Aerial drone imagery is widely employed for object detection in infrared scenarios. The proposed WCDB-YOLO also exhibits excellent performance on IR data. As illustrated in
Figure 17, when applied to two infrared aerial images, YOLOv11s produces suboptimal detection results, while WCDB-YOLO successfully identifies multiple cars.
4.9. Efficiency Analysis
Object detection in drone-captured aerial imagery imposes strict real-time requirements. However, the onboard hardware of current drones still struggles to support the real-time execution of high-accuracy detection models. Thanks to advances in communication technologies, drones can now establish real-time connections with remote servers—transmitting captured images for processing and receiving detection results in return—thereby enabling the effective deployment of high-precision models. Consequently, employing a medium-scale detection model that balances accuracy and computational efficiency has emerged as a practical solution to meet real-time demands. WCDB-YOLO is specifically designed with this objective in mind. On a server equipped with an NVIDIA RTX 3090 GPU, it achieves an average per-image processing time of 1.8 ms for preprocessing, 28.4 ms for inference, and 2.8 ms for postprocessing, resulting in an overall throughput of 30.3 FPS. When deployed on higher-end server hardware, its processing speed is expected to increase further. These results demonstrate that WCDB-YOLO effectively satisfies the real-time requirements of object detection in drone-based aerial imagery.
5. Conclusions
To address the challenges inherent in small object detection within drone-captured aerial imagery—such as extremely limited object scale, dense spatial distribution, and highly complex backgrounds—this paper proposes a novel object detection model termed WCDB-YOLO. Based on YOLOv11s as the benchmark, the model introduces a “target-context decoupled perception” paradigm by constructing a dual-backbone structure. One backbone focuses on extracting fine local features, while the other expands the receptive field through wavelet convolution to efficiently capture global contextual information. Through a multi-level feature fusion mechanism, the model achieves the synergistic utilization of local details and global semantics. Additionally, the DWR module is introduced, which utilizes parallel convolutional branches with different dilation rates to simultaneously capture fine local features and global contextual information. By first strengthening the representation of the object itself and then injecting scale-adaptive contextual information, the discriminative ability for small objects is effectively enhanced. Furthermore, high-resolution P2/4 feature maps are fused in the detection head to further improve the localization and recognition accuracy for tiny objects. Experimental results demonstrate that WCDB-YOLO outperforms current mainstream methods, validating the effectiveness and robustness of the proposed approach in complex scenarios.

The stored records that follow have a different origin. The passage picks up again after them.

-- ==== Sys2Proof/Laws/Flags.lean ====
section
/-! SUPPORT. For each flag computation of Machine/Flags.lean, one lemma that says what it gives and which flags it keeps. -/

namespace Sys2Proof.Machine

open Sys2Proof.Claims

/-- `SetNZ` in the claims' words (R145). -/
theorem setNZ_eq {n : Nat} (p : Status) (r : BitVec n) : setNZ p r = nzFlags p r := by
  simp only [setNZ, nzFlags, BitVec.msb_eq_getLsbD_last]
  congr 1
  rw [decide_eq_decide]
  exact ⟨fun h => by rw [h]; simp, fun h => BitVec.eq_of_toNat_eq (by simpa using h)⟩

/-- Only `N` and `Z` change (R150). -/
theorem nzResult_ok {n : Nat} {p : Status} {x : BitVec n} {r : BitVec n × Status} (h : nzResult p x = .ok r) :
    r.1 = x ∧ r.2 = nzFlags p x ∧ r.2.i = p.i ∧ r.2.v = p.v ∧ r.2.c = p.c := by
  cases h
  exact ⟨rfl, setNZ_eq p x, rfl, rfl, rfl⟩

/-- An addition or subtraction keeps `I` alone (R150). -/
theorem sumResult_ok {n : Nat} {p : Status} {x : Sum n} {r : BitVec n × Status} (h : sumResult p x = .ok r) :
    r.1 = x.result ∧ r.2.c = x.carry ∧ r.2.v = x.overflow ∧ r.2.n = x.result.msb ∧ r.2.z = decide (x.result = 0) ∧ r.2.i = p.i := by
  cases h
  exact ⟨rfl, rfl, rfl, rfl, rfl, rfl⟩

/-- A shift or rotate keeps `I` and `V` (R150). -/
theorem shiftResult_ok {n : Nat} {p : Status} {x : Shifted n} {r : BitVec n × Status} (h : shiftResult p x = .ok r) :
    r.1 = x.result ∧ r.2.c = x.carry.getD p.c ∧ r.2.i = p.i ∧ r.2.v = p.v := by
  cases h
  exact ⟨rfl, rfl, rfl, rfl⟩

/-- A divisor that is not zero gives the quotient, a zero divisor the trap (R177). -/
theorem aluDiv_cases {n : Nat} (a b : BitVec n) (p : Status) :
    (b ≠ 0 ∧ aluDiv n a b p = .ok (divQuotient a b, setNZ p (divQuotient a b)))
      ∨ (b = 0 ∧ aluDiv n a b p = .error .divisionByZero) := by
  by_cases h : b = 0
  · exact .inr ⟨h, by rw [aluDiv, if_pos h]⟩
  · exact .inl ⟨h, by rw [aluDiv, if_neg h, nzResult]⟩

/-- Sign extension changes one register and `N`, `Z` (R162, R163). -/
theorem extendReg_evolves (n : Nat) (rx : Reg) (s : State) :
    (extendReg n rx s).mem = s.mem ∧ (extendReg n rx s).present = s.present
      ∧ (∀ j, (extendReg n rx s).reg j = if j = rx then sextLow n (s.reg rx) else s.reg j)
      ∧ (extendReg n rx s).p = nzFlags s.p (sextLow n (s.reg rx)) := by
  refine ⟨rfl, rfl, fun j => ?_, setNZ_eq _ _⟩
  rw [extendReg, State.setStatus_reg, State.reg_setReg]

end Sys2Proof.Machine
end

Although the proposed method achieves strong detection performance, its dual-backbone design leads to a higher parameter count and computational burden, pointing to a clear direction for future improvement. Future work will focus on the following directions: (1) developing a lightweight dual-backbone architecture or integrating neural network pruning and quantization techniques to reduce computational overhead and enhance real-time inference capabilities; and (2) improving the model’s cross-domain generalization and robustness under diverse and adverse weather conditions, thereby enabling reliable object detection in increasingly complex and varied aerial scenarios. Overall, WCDB-YOLO presents a novel and effective approach to small object detection in challenging drone-captured environments, offering a solid foundation for future research on efficient, robust, and deployable visual perception systems.